The data split and sampling strategy must focus on reliably representing the species that dominate the SST, not just the count.

| Goal | Action |
| :--- | :--- |
| **Split Stability** | **Do NOT** aim for the count distribution. Instead, ensure your **train/validation/test** splits reliably contain the **high SST species**. |
| **Critical Representation** | **Always represent** `Fescue`, `Ryegrass_Clover`, and `Phalaris`. You should also protect `Clover`, `Lucerne`, and `Phalaris_Clover` to cover over $90\%$ of the SST mass. |
| **Training Bias** | Keep the dataset intact, but if using sampling techniques (like mini-batch sampling), you can **mildly bias** toward species with high SST share (especially `Fescue` and `Phalaris`) because they have a disproportionate impact on the weighted $R^2$. |

### 3. Strategy: Modeling Approach

Species should be incorporated explicitly into the model, as the heatmap shows they have different mean $\log_{1}p$ biomass values across targets.

| Goal | Action |
| :--- | :--- |
| **Capture Structure** | **Include species as an input feature** (e.g., one-hot encoding or an embedding layer).

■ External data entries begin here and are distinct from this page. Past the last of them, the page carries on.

-- ==== Sys2Proof/Machine/L1.lean ====
section
/-! DEFINITION. The L1 domains: lines with a dirty bit for each byte, write-back, Clean and Drop (R232, R233, R285). -/

namespace Sys2Proof.Machine

/-- Does a cluster fuse its L1s (R25, R232). -/
def State.fused (s : State) (core : Nat) : Bool :=
  match (s.leaf (leafOfCore core)).member with
  | none => false
  | some m => bytesAt m.header 0x08 1 / 2 ^ (core % 64 / 8) % 2 == 1

/-- The core whose L1 holds a line for a core: its own, or the one of its cluster that a[8:6] names (R232). -/
def State.l1Home (s : State) (core va : Nat) : Nat :=
  if s.fused core then core / 8 * 8 + va / 64 % 8 else core

/-- The cores of a core's L1 domain (R279). -/
def State.domain (s : State) (core : Nat) : List Nat :=
  if s.fused core then (List.range 8).map (core / 8 * 8 + ·) else [core]

/-- The dirty bytes of a line as a mask. -/
def L1Line.isDirty (l : L1Line) : Bool := l.dirty != 0

/-- Write a line's dirty bytes to HBM, under the key ID of the member that stored them (R234, R285). -/
def State.cleanLine (s : State) (core line : Nat) : State :=
  match (s.core core).l1.find? line with
  | none => s
  | some l =>
    if !l.isDirty then s else
      let leaf := leafOfCore core
      let s := s.hbmWrite leaf (64 * line) 64 l.data.toNat l.dirty.toNat l.key
      let s := s.meter leaf 7 64
      s.onCore core fun c => { c with l1 := c.l1.set line { l with dirty := 0 } }

/-- Invalidate a line, whatever it holds. -/
def State.dropLine (s : State) (core line : Nat) : State :=
  s.onCore core fun c => { c with l1 := c.l1.erase line }

/-- Clean of one L1: every dirty byte is written back (R285). -/
def State.cleanL1 (s : State) (core : Nat) : State :=
  (s.core core).l1.foldl (fun s p => s.cleanLine core p.1) s

/-- Invalidate every line of one L1. -/
def State.emptyL1 (s : State) (core : Nat) : State := s.onCore core fun c => { c with l1 := [] }

/-- Clean of a core's L1 domain (R285). -/
def State.clean (s : State) (core : Nat) : State := (s.domain core).foldl State.cleanL1 s

/-- Drop of a core's L1 domain: every line is invalidated after Clean (R285). -/
def State.dropAll (s : State) (core : Nat) : State := (s.domain core).foldl State.emptyL1 (s.clean core)

/-- Clean and Drop of every L1 of a leaf (R78). -/
def State.flushLeaf (s : State) (leaf : Nat) : State :=
  let cores := (List.range 64).map (leaf * 64 + ·)
  cores.foldl State.emptyL1 (cores.foldl State.cleanL1 s)

/-- Spread a byte mask over bits. -/
def maskBits (n mask : Nat) : Nat := pack 8 (fun i => if mask / 2 ^ i % 2 = 1 then 255 else 0) n

/-- Take n bytes at an offset of a line from new data under a byte mask. -/
def mergeLine (old : BitVec 512) (off n data mask : Nat) : BitVec 512 :=
  let m := BitVec.ofNat 512 (maskBits n mask * 2 ^ (8 * off))
  (old &&& ~~~m) ||| (BitVec.ofNat 512 (data * 2 ^ (8 * off)) &&& m)

/-- Lines of a core's L1, or of its part of a fused one (R14, R232). -/
def l1Lines : Nat := 1024

/-- Room for a line in a core's L1: a full one writes back and gives up a line of its own choice (R14, R285; log 4). -/
def State.l1Room (s : State) (core line : Nat) : State :=
  let l1 := (s.core core).l1
  if (l1.find? line).isSome || decide (l1.length < l1Lines) then s else
  match s.choose (l1.map Prod.fst) with
  | (some k, u) => (u.cleanLine core k).dropLine core k
  | (none, u) => u

/-- The virtual lines of an L1 line that is now reached by one more. -/
def L1Line.via (l : L1Line) (vline : Nat) : List Nat := vline :: l.vlines.erase vline

/-- An L1 line that holds nothing yet. -/
def L1Line.empty (key : BitVec 8) : L1Line := { data := 0, valid := 0, dirty := 0, key := key, vlines := [] }

/-- A weak store's bytes reach the L1 domain, which takes the line without fetching it (R285). -/
def State.l1Store (s : State) (core va off n data mask : Nat) (key : BitVec 8) : State :=
  let h := s.l1Home core va
  let line := off / 64
  let s := s.l1Room h line
  let old := (s.core h).l1.get line (.empty key)
  let bits := BitVec.ofNat 64 (mask % 2 ^ n * 2 ^ (off % 64))
  let new : L1Line := { data := mergeLine old.data (off % 64) n data mask, valid := old.valid ||| bits,
                        dirty := old.dirty ||| bits, key := key, vlines := old.via (va / 64) }
  s.onCore h fun c => { c with l1 := c.l1.set line new }

/-- Fill a line's missing bytes from HBM as the member's key ID reads them (R232, R234); a line under another key ID
reads as zeros and counts as a key mismatch. -/
def State.l1Fill (s : State) (core va off : Nat) (key : BitVec 8) : State :=
  let h := s.l1Home core va
  let leaf := leafOfCore core
  let line := off / 64
  let s := s.l1Room h line
  let old := (s.core h).l1.get line (.empty key)
  let put (s : State) (l : L1Line) : State := s.onCore h fun c => { c with l1 := c.l1.set line { l with vlines := l.via (va / 64) } }
  if old.valid == BitVec.allOnes 64 then (if old.vlines.contains (va / 64) then s else put s old) else
    let mem := s.hbmRead leaf (64 * line) 64 (· == key)
    let s := if s.keyOk leaf (64 * line) (· == key) then s else s.keyMiss leaf
    let s := s.meter leaf 6 64
    let data := mergeLine old.data 0 64 mem (~~~old.valid).toNat
    put s { old with data := data, valid := BitVec.allOnes 64 }

/-- The 64 bytes of a line in a core's L1 domain. -/
def State.l1Data (s : State) (core va off : Nat) : BitVec 512 :=
  ((s.core (s.l1Home core va)).l1.get (off / 64) (.empty 0)).data

/-- Does the point of a scope for the leaf's HBM lie beyond the core's L1 domain (R279, R286). -/
def State.beyondL1 (s : State) (core : Nat) (x : Scope) : Bool :=
  match x with
  | .strand | .core => false
  | .cluster => !s.fused core
  | _ => true

end Sys2Proof.Machine
end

This allows the model to learn species-dependent offsets and slopes, separating the visible "species clouds". |
| **Loss Weighting** | Use the **natural data distribution** (all rows) with correct target weighting in the loss. |
| **Advanced Weighting (Optional)** | If you need to further bias the model toward "what matters for $R^2$," use per-sample weighted SST or species-level importance ($\propto \text{SST share}$) in your mini-batch sampling probabilities. |

## ⏳ Modeling `Dry_Clover_g`

The variable `Dry_Clover_g` behaves like a **two-regime target** (zero vs. positive) and is dominated by its rare, high-value tail. The goal is to maximize the weighted $R^2$ by reducing error (SSE) on both the mass of zeros and the rare, high-SST tail.

### 1. Data Analysis (What Clover is Telling You)

* **Zero-Inflation:** $37.9\%$ of samples are **exactly 0**. This is a **separate regime** that a model must explicitly learn.
* **Tail Dominance (High SST):** The **top $10\%$ of samples contribute $78.3\%$ of the target's weighted SST** (variance). This means tail accuracy is highly score-critical.
* **Typical Values:** The bulk of the non-zero data is small: $75\%$ of samples are $\le 7.26 \text{ g}$.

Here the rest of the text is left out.